Data extract:
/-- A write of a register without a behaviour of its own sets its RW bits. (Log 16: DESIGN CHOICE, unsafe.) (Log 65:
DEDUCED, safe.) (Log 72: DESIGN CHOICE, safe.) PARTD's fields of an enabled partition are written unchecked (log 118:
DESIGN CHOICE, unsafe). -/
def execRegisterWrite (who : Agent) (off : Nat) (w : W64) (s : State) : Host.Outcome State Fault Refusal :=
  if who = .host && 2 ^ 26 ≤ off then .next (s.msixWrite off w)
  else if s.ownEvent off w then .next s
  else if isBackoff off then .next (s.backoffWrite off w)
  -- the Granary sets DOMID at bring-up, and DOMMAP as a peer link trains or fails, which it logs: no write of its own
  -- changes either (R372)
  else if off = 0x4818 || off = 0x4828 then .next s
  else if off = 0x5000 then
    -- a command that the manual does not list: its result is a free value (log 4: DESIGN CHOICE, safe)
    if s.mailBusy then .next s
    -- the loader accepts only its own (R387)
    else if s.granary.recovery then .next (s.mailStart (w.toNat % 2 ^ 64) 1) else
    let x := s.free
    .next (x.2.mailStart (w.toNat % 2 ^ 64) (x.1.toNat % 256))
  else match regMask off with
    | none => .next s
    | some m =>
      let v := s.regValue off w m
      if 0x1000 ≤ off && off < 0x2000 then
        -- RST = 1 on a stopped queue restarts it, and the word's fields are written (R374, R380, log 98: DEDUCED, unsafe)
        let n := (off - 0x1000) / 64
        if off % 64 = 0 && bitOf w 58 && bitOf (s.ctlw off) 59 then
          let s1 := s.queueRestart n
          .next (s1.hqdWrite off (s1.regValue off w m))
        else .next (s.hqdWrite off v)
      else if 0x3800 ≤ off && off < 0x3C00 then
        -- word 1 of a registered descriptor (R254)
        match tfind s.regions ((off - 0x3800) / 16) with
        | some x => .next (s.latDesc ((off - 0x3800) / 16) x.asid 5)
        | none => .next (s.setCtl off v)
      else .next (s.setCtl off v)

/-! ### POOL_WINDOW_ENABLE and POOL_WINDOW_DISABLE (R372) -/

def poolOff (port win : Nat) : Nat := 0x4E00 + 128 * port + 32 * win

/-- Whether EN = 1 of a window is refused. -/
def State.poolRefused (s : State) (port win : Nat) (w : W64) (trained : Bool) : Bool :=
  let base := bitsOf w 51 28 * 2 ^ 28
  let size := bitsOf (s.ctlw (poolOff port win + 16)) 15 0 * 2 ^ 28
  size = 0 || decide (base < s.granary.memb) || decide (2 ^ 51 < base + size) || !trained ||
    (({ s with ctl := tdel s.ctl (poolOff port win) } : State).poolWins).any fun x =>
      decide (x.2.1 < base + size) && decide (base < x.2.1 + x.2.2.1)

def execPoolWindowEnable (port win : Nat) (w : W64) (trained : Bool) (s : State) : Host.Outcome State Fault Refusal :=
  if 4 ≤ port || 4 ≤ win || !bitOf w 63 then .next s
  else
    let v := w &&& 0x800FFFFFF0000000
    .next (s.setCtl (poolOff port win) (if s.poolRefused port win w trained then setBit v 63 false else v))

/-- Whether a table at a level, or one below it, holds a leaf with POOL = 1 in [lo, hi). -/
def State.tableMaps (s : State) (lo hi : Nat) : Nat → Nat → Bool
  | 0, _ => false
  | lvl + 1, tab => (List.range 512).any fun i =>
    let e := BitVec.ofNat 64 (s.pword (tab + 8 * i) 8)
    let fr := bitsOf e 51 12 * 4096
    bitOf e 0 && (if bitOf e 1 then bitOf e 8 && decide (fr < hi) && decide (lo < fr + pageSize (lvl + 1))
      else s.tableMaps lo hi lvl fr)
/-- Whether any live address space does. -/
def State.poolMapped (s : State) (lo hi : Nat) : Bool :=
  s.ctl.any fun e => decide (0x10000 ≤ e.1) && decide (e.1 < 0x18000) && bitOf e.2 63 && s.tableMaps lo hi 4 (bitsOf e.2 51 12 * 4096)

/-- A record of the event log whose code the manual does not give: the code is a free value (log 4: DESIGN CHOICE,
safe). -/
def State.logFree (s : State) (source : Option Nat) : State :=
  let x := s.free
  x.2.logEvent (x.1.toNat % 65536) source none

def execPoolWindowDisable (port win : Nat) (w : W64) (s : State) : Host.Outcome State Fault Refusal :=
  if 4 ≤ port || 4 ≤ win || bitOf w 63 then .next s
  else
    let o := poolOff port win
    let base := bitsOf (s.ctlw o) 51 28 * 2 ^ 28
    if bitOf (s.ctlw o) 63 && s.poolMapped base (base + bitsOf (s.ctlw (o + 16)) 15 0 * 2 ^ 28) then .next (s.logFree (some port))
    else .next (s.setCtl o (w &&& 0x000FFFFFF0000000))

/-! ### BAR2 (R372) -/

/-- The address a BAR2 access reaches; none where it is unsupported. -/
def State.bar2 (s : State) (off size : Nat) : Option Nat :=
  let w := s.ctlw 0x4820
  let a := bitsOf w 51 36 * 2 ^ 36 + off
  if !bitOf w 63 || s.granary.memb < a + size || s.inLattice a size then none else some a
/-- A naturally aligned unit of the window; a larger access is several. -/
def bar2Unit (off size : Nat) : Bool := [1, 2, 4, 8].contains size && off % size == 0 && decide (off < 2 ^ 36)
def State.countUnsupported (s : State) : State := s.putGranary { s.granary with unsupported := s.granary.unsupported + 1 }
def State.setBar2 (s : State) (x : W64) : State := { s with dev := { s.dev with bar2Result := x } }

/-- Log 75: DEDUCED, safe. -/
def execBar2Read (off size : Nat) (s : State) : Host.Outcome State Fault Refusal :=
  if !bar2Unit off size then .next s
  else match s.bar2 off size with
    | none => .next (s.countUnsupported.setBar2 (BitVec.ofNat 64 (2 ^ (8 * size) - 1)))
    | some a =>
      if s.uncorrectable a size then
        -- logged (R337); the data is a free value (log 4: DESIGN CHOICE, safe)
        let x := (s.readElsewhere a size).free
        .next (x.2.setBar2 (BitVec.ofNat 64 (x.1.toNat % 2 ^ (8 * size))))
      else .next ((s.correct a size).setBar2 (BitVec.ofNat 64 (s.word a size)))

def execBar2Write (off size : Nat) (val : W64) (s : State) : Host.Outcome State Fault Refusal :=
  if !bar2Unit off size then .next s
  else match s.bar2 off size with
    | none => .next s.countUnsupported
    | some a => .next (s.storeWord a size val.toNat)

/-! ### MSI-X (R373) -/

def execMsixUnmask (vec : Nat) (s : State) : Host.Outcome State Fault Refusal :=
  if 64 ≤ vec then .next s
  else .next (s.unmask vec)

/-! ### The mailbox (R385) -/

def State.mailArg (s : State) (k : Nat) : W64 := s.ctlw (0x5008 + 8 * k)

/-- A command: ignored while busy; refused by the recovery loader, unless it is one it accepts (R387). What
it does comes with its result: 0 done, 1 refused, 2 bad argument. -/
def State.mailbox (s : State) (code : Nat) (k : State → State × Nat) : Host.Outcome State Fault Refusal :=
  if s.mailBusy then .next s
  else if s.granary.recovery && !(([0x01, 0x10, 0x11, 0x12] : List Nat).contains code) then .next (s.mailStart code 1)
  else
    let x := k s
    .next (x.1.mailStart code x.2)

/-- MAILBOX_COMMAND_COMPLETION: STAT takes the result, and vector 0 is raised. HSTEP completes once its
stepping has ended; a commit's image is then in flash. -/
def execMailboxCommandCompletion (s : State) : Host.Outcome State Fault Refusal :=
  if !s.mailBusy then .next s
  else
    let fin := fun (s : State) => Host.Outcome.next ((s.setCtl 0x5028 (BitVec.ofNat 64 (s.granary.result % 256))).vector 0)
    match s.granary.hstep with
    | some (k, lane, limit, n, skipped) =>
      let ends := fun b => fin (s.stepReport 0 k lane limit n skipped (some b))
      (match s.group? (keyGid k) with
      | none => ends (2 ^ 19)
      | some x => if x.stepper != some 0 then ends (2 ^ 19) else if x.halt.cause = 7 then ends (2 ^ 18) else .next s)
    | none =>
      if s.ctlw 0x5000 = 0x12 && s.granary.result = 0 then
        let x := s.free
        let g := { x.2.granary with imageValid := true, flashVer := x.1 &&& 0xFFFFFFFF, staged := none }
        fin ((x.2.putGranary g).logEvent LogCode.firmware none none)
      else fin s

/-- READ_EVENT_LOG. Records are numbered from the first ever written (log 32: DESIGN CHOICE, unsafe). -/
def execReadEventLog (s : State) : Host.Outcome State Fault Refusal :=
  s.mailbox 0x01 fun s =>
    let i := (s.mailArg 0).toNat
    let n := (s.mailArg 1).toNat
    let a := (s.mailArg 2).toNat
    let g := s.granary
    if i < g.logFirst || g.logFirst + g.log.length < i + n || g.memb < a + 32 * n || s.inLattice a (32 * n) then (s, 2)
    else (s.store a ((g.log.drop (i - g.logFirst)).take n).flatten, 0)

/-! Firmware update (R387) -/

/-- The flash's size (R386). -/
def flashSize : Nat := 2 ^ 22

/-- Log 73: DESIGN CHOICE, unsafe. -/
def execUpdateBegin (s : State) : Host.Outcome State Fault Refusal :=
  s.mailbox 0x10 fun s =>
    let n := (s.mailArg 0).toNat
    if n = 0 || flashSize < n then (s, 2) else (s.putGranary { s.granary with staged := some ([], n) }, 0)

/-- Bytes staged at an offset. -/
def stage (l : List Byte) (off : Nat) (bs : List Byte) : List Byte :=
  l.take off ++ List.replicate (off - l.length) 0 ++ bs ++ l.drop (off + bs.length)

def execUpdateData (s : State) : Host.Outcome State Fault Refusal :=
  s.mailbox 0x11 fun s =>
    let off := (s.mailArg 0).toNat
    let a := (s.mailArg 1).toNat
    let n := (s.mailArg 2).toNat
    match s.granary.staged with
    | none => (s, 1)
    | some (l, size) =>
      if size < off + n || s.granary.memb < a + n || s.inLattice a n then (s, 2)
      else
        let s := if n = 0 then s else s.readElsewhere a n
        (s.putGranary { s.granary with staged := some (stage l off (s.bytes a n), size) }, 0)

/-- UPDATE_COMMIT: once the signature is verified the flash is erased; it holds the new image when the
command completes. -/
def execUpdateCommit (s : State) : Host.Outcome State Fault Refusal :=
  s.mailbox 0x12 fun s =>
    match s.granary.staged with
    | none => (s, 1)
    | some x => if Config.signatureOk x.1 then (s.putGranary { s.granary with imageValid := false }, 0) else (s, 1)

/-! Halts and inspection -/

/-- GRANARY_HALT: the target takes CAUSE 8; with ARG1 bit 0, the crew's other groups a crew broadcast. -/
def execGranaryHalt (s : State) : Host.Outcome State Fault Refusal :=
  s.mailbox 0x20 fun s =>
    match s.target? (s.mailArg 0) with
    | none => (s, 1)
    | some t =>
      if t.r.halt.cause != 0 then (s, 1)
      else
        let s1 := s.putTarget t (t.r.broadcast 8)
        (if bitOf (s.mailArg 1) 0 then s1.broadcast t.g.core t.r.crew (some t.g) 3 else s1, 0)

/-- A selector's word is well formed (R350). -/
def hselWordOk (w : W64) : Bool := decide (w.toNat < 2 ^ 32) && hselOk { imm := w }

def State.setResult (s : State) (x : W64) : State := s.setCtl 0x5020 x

==

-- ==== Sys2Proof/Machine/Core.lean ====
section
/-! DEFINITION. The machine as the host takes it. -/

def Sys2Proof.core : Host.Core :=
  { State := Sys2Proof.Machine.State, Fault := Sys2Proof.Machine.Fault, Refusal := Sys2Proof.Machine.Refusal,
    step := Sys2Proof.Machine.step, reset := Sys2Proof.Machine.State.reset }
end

Assignment:
For this exercise, repeat exactly the lines of the data above from the one with "a register without" down to the one with "-- the Granary", both end lines included.

Written response:
/-- A write of a register without a behaviour of its own sets its RW bits. (Log 16: DESIGN CHOICE, unsafe.) (Log 65:
DEDUCED, safe.) (Log 72: DESIGN CHOICE, safe.) PARTD's fields of an enabled partition are written unchecked (log 118:
DESIGN CHOICE, unsafe). -/
def execRegisterWrite (who : Agent) (off : Nat) (w : W64) (s : State) : Host.Outcome State Fault Refusal :=
  if who = .host && 2 ^ 26 ≤ off then .next (s.msixWrite off w)
  else if s.ownEvent off w then .next s
  else if isBackoff off then .next (s.backoffWrite off w)
  -- the Granary sets DOMID at bring-up, and DOMMAP as a peer link trains or fails, which it logs: no write of its own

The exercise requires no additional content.